Given the continuous pressure on the Serbian community in Kosovo, it is easy to imagine that the independence of the province would most certainly lead to a mono-ethnic Albanian Kosovo. Serbs who left would never come back.

Such a result would completely undermine the arguments of those who supported the NATO bombings in 1999, which were said to be carried out for the “multiethnicity” of Kosovo. The 1999 bombings would be seen as a campaign for Kosovo’s independence, which is a long way from the proclaimed goals of the “humanitarian intervention.”

It has been an open secret for a while now that “goodwill advisers” have been suggesting to the team of the United Nations chief negotiator for Kosovo, Martti Ahtisaari, to find a legal basis for the “uniqueness” of Kosovo in order to avoid setting a precedent that could affect other regions of the world.

But Ahtisaari should avoid a “one- time solution” that gives independence to Kosovo. Breaching international law might appease Albanian separatist aspirations in Kosovo, but it would certainly open a Pandora’s box of separatist causes worldwide.

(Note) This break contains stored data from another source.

/-- Steps 2 to 4 of R147. -/
def State.quitListen (s : State) (m : LineMode) : State := { s with line := s.line.quit m }

/-- The part leaves LISTEN with no frame in flight (R147): an open sequence closes with SEG_BROKEN. -/
def State.leaveListen (s : State) (m : LineMode) : State := s.breakSequence.quitListen m

/-- The Line Unit at entry to LISTEN in a phase (R149). A dominant run may be under way, which is no break (R89). -/
def LineUnit.enter (l : LineUnit) (p : Phase) : LineUnit :=
  { l.quit .listen with phase := p, runBefore := true, seq := none, idle := some 0 }

/-- Entry to LISTEN (R149). -/
def State.enterListen (s : State) (p : Phase) : State := { s with line := s.line.enter p }

/-- The phases in which an idle expiry is acted on at once (R150). -/
def Phase.quiet : Phase → Bool
  | .waiting | .skipping | .recovering => true
  | .inBreak | .header | .space | .answering | .receiving => false

/-- A deferred idle expiry is settled when the phase is WAITING, SKIPPING or RECOVERING (R150). -/
def State.settleIdle (s : State) : State :=
  if s.line.mode = .listen ∧ s.line.idlePending = true ∧ s.line.phase.quiet = true then s.leaveListen .dormant else s

/-- The phase becomes WAITING, SKIPPING or RECOVERING, and a deferred idle expiry is settled (R101, R150). -/
def State.enterQuiet (s : State) (p : Phase) : State :=
  { s with line := { s.line with
      phase := p, assembling := false, edge := false, breakSeen := false, runBefore := false, collided := false
      txd := .released } }.settleIdle

/-- A break is recognised (R90): a new frame context, the phase IN_BREAK, the idle timer restarted and a deferred
expiry dropped (R150). -/
def State.newFrame (s : State) : State :=
  { s with line := { s.line with
      phase := .inBreak
      frame := {}
      assembling := false
      edge := false
      breakSeen := true
      runBefore := false
      collided := false
      txd := .released
      idle := some 0
      idlePending := false } }

/-! ## The request for the answer (R69, R75, R108, R118 to R121) -/

/-- The pin at a FETCH answer (R44): an expected continuation passes the pin to the frame; any other FETCH places it
on the current copy. -/
def State.placePin (s : State) (e : EntryNo) (continuation : Bool) : State :=
  match s.table.pin with
  | some p =>
    if continuation = true then s.setPin (some { p with owner := .frame }) else s.setPin (some ⟨e, .current, .frame⟩)
  | none => s.setPin (some ⟨e, .current, .frame⟩)

/-- The version of the pinned copy (R44, R108). -/
def State.pinnedVersion (s : State) (e : EntryNo) : Version :=
  match s.table.pin with
  | some ⟨_, .held, _⟩ =>
    match (s.entry e).held with
    | some h => h.version
    | none => (s.entry e).version
  | _ => (s.entry e).version

/-- The cells of the pinned copy (R44, R109). -/
def State.pinnedCells (s : State) (e : EntryNo) : List CellNo :=
  match s.table.pin with
  | some ⟨_, .held, _⟩ =>
    match (s.entry e).held with
    | some h => h.cells
    | none => (s.entry e).current.getD []
  | _ => (s.entry e).current.getD []

/-- The reply of the answer request of a FETCH: the tag byte (R108). -/
def State.fetchReply (s : State) (e : EntryNo) : List Byte :=
  [tagByte (s.claims.claimed e) (decide ((s.entry e).state = .stale)) (s.pinnedVersion e)]

/-- The reply of the answer request of a PROBE: bytes 0 to 3 (R120). -/
def State.probeReply (s : State) (e : EntryNo) : List Byte :=
  [BitVec.ofNat 8 (s.entry e).length, (s.entry e).state.code, (s.entry e).version.zeroExtend 8, s.claims.claimByte e]

/-- The answer request's reply, kept in the frame context. -/
def State.setReply (s : State) (bs : List Byte) : State :=
  { s with line := { s.line with frame := { s.line.frame with reply := bs } } }

/-- The decided code, kept in the frame context (R102). -/
def State.setCode (s : State) (c : AnswerCode) : State :=
  { s with line := { s.line with frame := { s.line.frame with code := some c } } }

/-- The code of a line RETIRE (R121). -/
def State.retireCode (s : State) (e : EntryNo) (tag : Tag) : AnswerCode :=
  if (s.entry e).permits.retireOk = true ∧ s.claims.blocksLine e tag = false then .retired else .refused

/-- The decision of a line CLAIM at the Claim Table, with the cause it posts (R69, R118). -/
def State.decideClaim (s : State) (e : EntryNo) (tag : Tag) : State :=
  let d := s.claims.decideClaim (s.entry e).permits.claimOk e tag
  let s := { s with claims := d.2.2 }.setCode d.1
  match d.2.1 with
  | some c => s.post e c
  | none => s

/-- The code of a line RETIRE, decided within the decode request, and DENIED for a refusal (R105, R121). -/
def State.decideRetire (s : State) (e : EntryNo) (tag : Tag) : State :=
  let c := s.retireCode e tag
  if c = .refused then (s.setCode c).post e .denied else s.setCode c

/-- The request that an answer needs, taken whole by its block: the pin and the reply of a FETCH, the reply of a PROBE,
the decision of a CLAIM or a RELEASE (R69, R75, R108, R120). An expected continuation is the frame that finds its
sequence still open (R104). -/
def State.answerRequest (s : State) (e : EntryNo) (action : Action) (tag : Tag) : State :=
  match action with
  | .fetch =>
    let s := s.placePin e s.line.seq.isSome
    s.setReply (s.fetchReply e)
  | .probe => s.setReply (s.probeReply e)
  | .claim => s.decideClaim e tag
  | .release => s.setCode (s.claims.decideRelease e tag)
  | .retire => s
  | .store => s

/-- Whether the request for the answer is sent and not yet taken (R105, R108). -/
def State.setAsking (s : State) (waiting : Bool) : State :=
  { s with line := { s.line with frame := { s.line.frame with asking := waiting } } }

/-- A waiting request for the answer is taken, and sees every block as it stands now (R66, R108, R120). -/
def State.serveRequest (s : State) : State :=
  if s.line.phase = .space ∧ s.line.frame.asking = true then
    match s.line.frame.entry, s.line.frame.action, s.line.frame.tag with
    | some e, some a, some t => (s.setAsking false).answerRequest e a t
    | _, _, _ => s.setAsking false
  else s

/-! ## Data from the line (section 2.6) -/

/-- An accepted STORE (R48, R49): the current copy overwritten in place, or made in one cell, or the data lost. -/
def State.applyStore (s : State) (e : EntryNo) (data : List Byte) : State :=
  let x := s.entry e
  match x.current with
  | some cells =>
    ({ s.setEntry e { x.refresh with version := x.version + 1 } with
        pool := CellPool.writeRecord cells s.pool 0 data }).post e .updated
  | none =>
    match s.pool.allocate 1 with
    | none => s.post e .dropped
    | some (cells, p) =>
      ({ s.setEntry e { x.refresh with version := x.version + 1, current := some cells } with
          pool := CellPool.writeRecord cells (p.zero cells) 0 data }).post e .updated

/-- The acceptance of landed STORE data (R116): STORE_OK, then the claim check of R80, then the data. -/
def State.acceptStore (s : State) (e : EntryNo) : State :=
  let x := s.entry e
  if x.permits.storeOk = false ∨ s.claims.blocksLine e (s.line.frame.tag.getD 0) = true then s.post e .denied
  else s.applyStore e (s.line.landing.take x.length)

/-- What a completed capture with this tag byte makes of its MIRROR entry's fields (R51, R53, R63). -/
def Entry.captured (x : Entry) (t : Byte) (cells : List CellNo) : Entry :=
  { x.refresh with
    version := tagVersion t, staleSeen := tagStale t, claimedSeen := tagClaimed t, current := some cells }

/-- A good single-segment capture (R51, R124). -/
def State.applyCapture (s : State) (e : EntryNo) (data : List Byte) (t : Byte) : State :=
  let x := s.entry e
  match x.current with
  | some cells =>
    ({ s.setEntry e (x.captured t cells) with pool := CellPool.writeRecord cells s.pool 0 data }).post e .updated
  | none =>
    match s.pool.allocate 1 with
    | none => s.post e .dropped
    | some (cells, p) =>
      ({ s.setEntry e (x.captured t cells) with
          pool := CellPool.writeRecord cells (p.zero cells) 0 data }).post e .updated

/-- A good capture of segment 0 of a MIRROR with S above 1 (R52, R125): a staged copy and an ASSEMBLE sequence, or
the data lost. -/
def State.openAssembly (s : State) (e : EntryNo) (data : List Byte) (t : Byte) : State :=
  let x := s.entry e
  match s.pool.allocate x.segments with
  | none => s.post e .dropped
  | some (cells, p) =>
    { s.setEntry e { x with staged := some cells } with
        pool := CellPool.writeRecord cells (p.zero cells) 0 data
        line := { s.line with seq := some ⟨.assemble, x.handle, e, 1, some (tagVersion t), some s.line.hold⟩ } }

/-- A good capture of the expected segment before the last, at the same version (R52, R126). -/
def State.continueAssembly (s : State) (e : EntryNo) (q : SequenceContext) (data : List Byte) : State :=
  { s with
      pool := CellPool.writeRecord ((s.entry e).staged.getD []) s.pool (16 * q.next) data
      line := { s.line with seq := some { q with next := q.next + 1, hold := some s.line.hold } } }

/-- A good capture of the last segment, at the same version (R53, R126): written, the old current copy freed, the
staged copy made current. -/
def State.completeAssembly (s : State) (e : EntryNo) (q : SequenceContext) (data : List Byte) (t : Byte) : State :=
  let cells := (s.entry e).staged.getD []
  let s := ({ s with pool := CellPool.writeRecord cells s.pool (16 * q.next) data }).freeCurrent e
  let s := s.setEntry e { (s.entry e).captured t cells with staged := none }
  (s.post e .updated).setSeq none

/-- A good capture of a MIRROR entry (R124 to R126). The landing buffer holds the data bytes, the tag byte and the
check. -/
def State.captureGood (s : State) (e : EntryNo) : State :=
  let size := s.line.landing.length - 2
  let data := s.line.landing.take size
  let t := s.line.landing.getD size 0x00#8
  if (s.entry e).segments ≤ 1 then s.applyCapture e data t
  else match s.line.seq with
    | none => s.openAssembly e data t
    | some q =>
      if q.version ≠ some (tagVersion t) then s.breakSequence
      else if q.next + 1 < (s.entry e).segments then s.continueAssembly e q data
      else s.completeAssembly e q data t

/-! ## The end of a frame in flight (R103) -/

/-- How a frame in flight ended (R103). -/
inductive FrameEnd where
  /-- The answer was sent to its last stop bit with every readback sample matching. -/
  | completed
  /-- The response was received in full with a good check. -/
  | received
  /-- The response failed: a check fault, a framing fault, NO_ANSWER or OVERTIME. -/
  | faulty
  /-- Dominant level in the space, or a readback mismatch. -/
  | collided
  /-- A break was recognised in RECEIVING with no earlier fault. -/
  | cut
  /-- SET_MODE OFFLINE. -/
  | abandoned
  deriving DecidableEq, Repr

Jan Oberg, Lund, Sweden. Director of the Transnational Foundation for Peace and Future Research

Aleksandar Mitic, Brussels. Chief Analyst at the Institute 4S and TFF Balkans team leader

There is also a longer and more detailed article about the ethnic cleansing that has been taking place under Nato supervision here.

Apartheid didn’t work in South Africa, where its detractors sometimes referred to it as “balkanisation“. And now it has been re-exported to Europe, where the voices calling for the Bantustanisation of the Balkans are growing louder.

It’s a strange, strange world we live in, Master Jack.